6

Consider a situation where a public formula specifies the amount of treatment (the dollar amount of financial aid) students receive and I am interested in estimating the causal effect of treatment on a given outcome.

For example, say that I know that treatment ($X$) is generated by the following simplistic formula $X$ = $Z_1$ + ($Z_2$ / $Z_1$). Also assume that $Z_1$ and $Z_2$ also have some impact on the outcome so that $Z_1$ and $Z_2$ are confounders.

Since treatment assignment is fully understood, do I simply need to adjust for the formula above (and maybe with some predictors of outcome to increase statistical precision) to identify a causal effect?

Alternatively, if $Z_1$ and $Z_2$ are not confounders - but do determine treatment assignment - is any adjustment required? I understand that no confounders basically should imply that no adjustment is necessary. However, something just feels off about this approach.

  • So X is continuous and is the amount of aid given, and Z1 + Z2/Z1 is the formula, such as need and merit. I don't understand. X is perfectly predicted by Z1 + Z2/Z1 and you want to include Z1 and Z2 as variables in the model? – AdamO Nov 08 '23 at 21:24

2 Answers2

11

If you are certain that $X$ is caused only by $Z_1$ and $Z_2$ (however the data-generating model for $X$ is), then the causal effect of $X$ on $Y$ is nonparametrically identified. However, there is a problem with this system as you have described it: $X$ is deterministically caused by $\{Z_1, Z_2\}$, which means another critical assumption, positivity, is violated. Adjusting for $Z_1$ and $Z_2$ (e.g., by stratifying on them) eliminates all variation in $X$, which means you can't compute the adjusted association between $X$ and $Y$.
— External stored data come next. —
-- ==== Sys2Proof/Certificates/Slice0/Obligations.lean ====
section
/-! DEFINITION. The statements about the model, family by family: the LRC generator, the SignedShort codec, the framer and its
encodings, the transaction controller, the errors, reset, and the invariants that every step keeps. -/

open Sys2Proof Sys2Proof.Machine

/-! ### The LRC generator (spec/40_lrc.md) -/

/-- R101: the empty sequence has checksum 0x00, which is not the failure of the absent one; the unit presents it; no frame's span is
empty, since it begins with the command byte. The model's readings: the unit leaves `ACC` as it was, where R100 is taken over R25 (log
entry 29), and results form a list (log entry 14). -/
def Obligations.EmptySpanHasChecksumZero : Prop :=
  computeLRC (some []) = .ok 0#8 ∧ computeLRC (some []) ≠ computeLRC none ∧
    (∀ r f, buildFrame r = .ok f → (spanOf f).head? = some r.op) ∧
    ∀ s : State, exec (.computeLRC (.span (some []))) s = .next { s with unitResults := s.unitResults ++ [.byte 0#8] }

/-- R102: the absent sequence fails with `InvalidInput` and no byte is presented, in both forms of the unit; no frame can fail so. -/
def Obligations.AbsentSpanIsInvalidInput : Prop :=
  computeLRC none = .error .invalidInput ∧ computeLRC none ≠ computeLRC (some []) ∧
    (∀ s : State, exec (.computeLRC (.span none)) s = .next (s.present (.failed .invalidInput)) ∧
      exec (.computeLRC (.read false)) s = .next (s.present (.failed .invalidInput))) ∧
    ∀ r, buildFrame r ≠ .error .invalidInput

/-- R104, laws (a) to (g). -/
def Obligations.LrcIsTheXorFold : Prop :=
  ∀ s t u : Bytes, ∀ b : Byte,
    computeLRC (some s) = .ok (lrc s) ∧
    lrc (s ++ t) = lrc s ^^^ lrc t ∧
    lrc [b] = b ∧
    lrc (s ++ [lrc s]) = 0#8 ∧
    lrc (s ++ [0#8]) = lrc s ∧ lrc (s ++ 0#8 :: t) = lrc (s ++ t) ∧
    (s.Perm u → lrc s = lrc u) ∧
    lrc s ^^^ lrc s = 0#8 ∧
    ∀ k, k < 8 → (lrc s).getLsbD k = decide (s.countP (fun x => x.getLsbD k) % 2 = 1)

/-- R103: a clear, an accumulate of each byte and a read give `computeLRC` of the bytes, from every state; a clear wins over an
accumulate; an accumulate folds one byte into `ACC`, whatever `ACC` holds. An accumulate with no clear since reset, which R103 calls a
fault of the model, runs here and is marked (log entry 9): it is an uncleared use exactly when nothing has cleared `ACC`, as after reset,
and no use that follows a clear is one. -/
def Obligations.StreamingLrcMatchesWhole : Prop :=
  (∀ (s : State) (bs : Bytes) (en : Bool) (x : Byte),
    lrcRun (.drive true en x :: (bs.map (fun b => LrcInput.drive false true b) ++ [.read true])) s =
      .next ((s.loadAcc (lrc bs)).present (.byte (lrc bs)))) ∧
  (∀ (s : State) (b : Byte), exec (.computeLRC (.drive true true b)) s = .next (s.loadAcc 0#8)) ∧
  (∀ (s : State) (b : Byte), exec (.computeLRC (.drive false true b)) s = .next { s with acc := s.acc ^^^ b }) ∧
  (∀ (s : State) (b : Byte), unclearedUse s (.drive false true b) = true ↔ s.accCleared = false) ∧
  State.reset.accCleared = false ∧
  ∀ (s t : State) (en : Bool) (b : Byte) (x : LrcInput), exec (.computeLRC (.drive true en b)) s = .next t → unclearedUse t x = false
There are two ways this can be avoided: 1) there is another variable, e.g., $U_X$, that causes variation in $X$ and is independent of $Y$ given $Z_1$ and $Z_2$, or $X$ is non-deterministic given $Z_1$ and $Z_2$ (e.g., is stochastic), in which case positivity is not necessarily violated and you can use standard methods (including stratification or IPW) to estimate the effect of $X$ on $Y$, and 2) you can correctly specific the outcome model and the treatment model is not nested within it, in which case there is still variation in $X$ after adjusting for $Z_1$ and $Z_2$ but the confounding has been adequately removed, so you can estimate the effect of $X$ on $Y$ using an outcome regression model (parametric g-formula).

If neither of these conditions are met, then you will not be able to use standard covariate adjustment methods to estimate the effect of $X$ on $Y$; it is impossible to disentangle the effect of $X$ from the effects of $Z_1$ and $Z_2$.

Below is an example using a simulated dataset in R.

set.seed(300)
n <- 1e5
Z1 <- rbinom(n, 4, .5) + 1
Z2 <- rbinom(n, 8, .4) + 1

Deterministic X

X <- Z1 + Z2/Z1

Confoudned Y; True effect = 1

Y <- X + Z1^2 - Z2 + rnorm(n)

Stratification estimate, deterministic X

ZZ <- interaction(Z1, Z2) sapply(levels(ZZ), function(z) { lm.fit(cbind(1, X[ZZ==z]), Y[ZZ==z])$coef[2] * mean(ZZ==z) }) |> table(useNA = "i") #> #> <NA> #> 45

Regression estimate, deterministic X

lm.fit(cbind(1, X, Z1^2, Z2), Y)$coef[2] #> X #> 1.008688

Stochastic X

Xs <- X + rnorm(n) Ys <- Xs + Z1^2 - Z2 + rnorm(n)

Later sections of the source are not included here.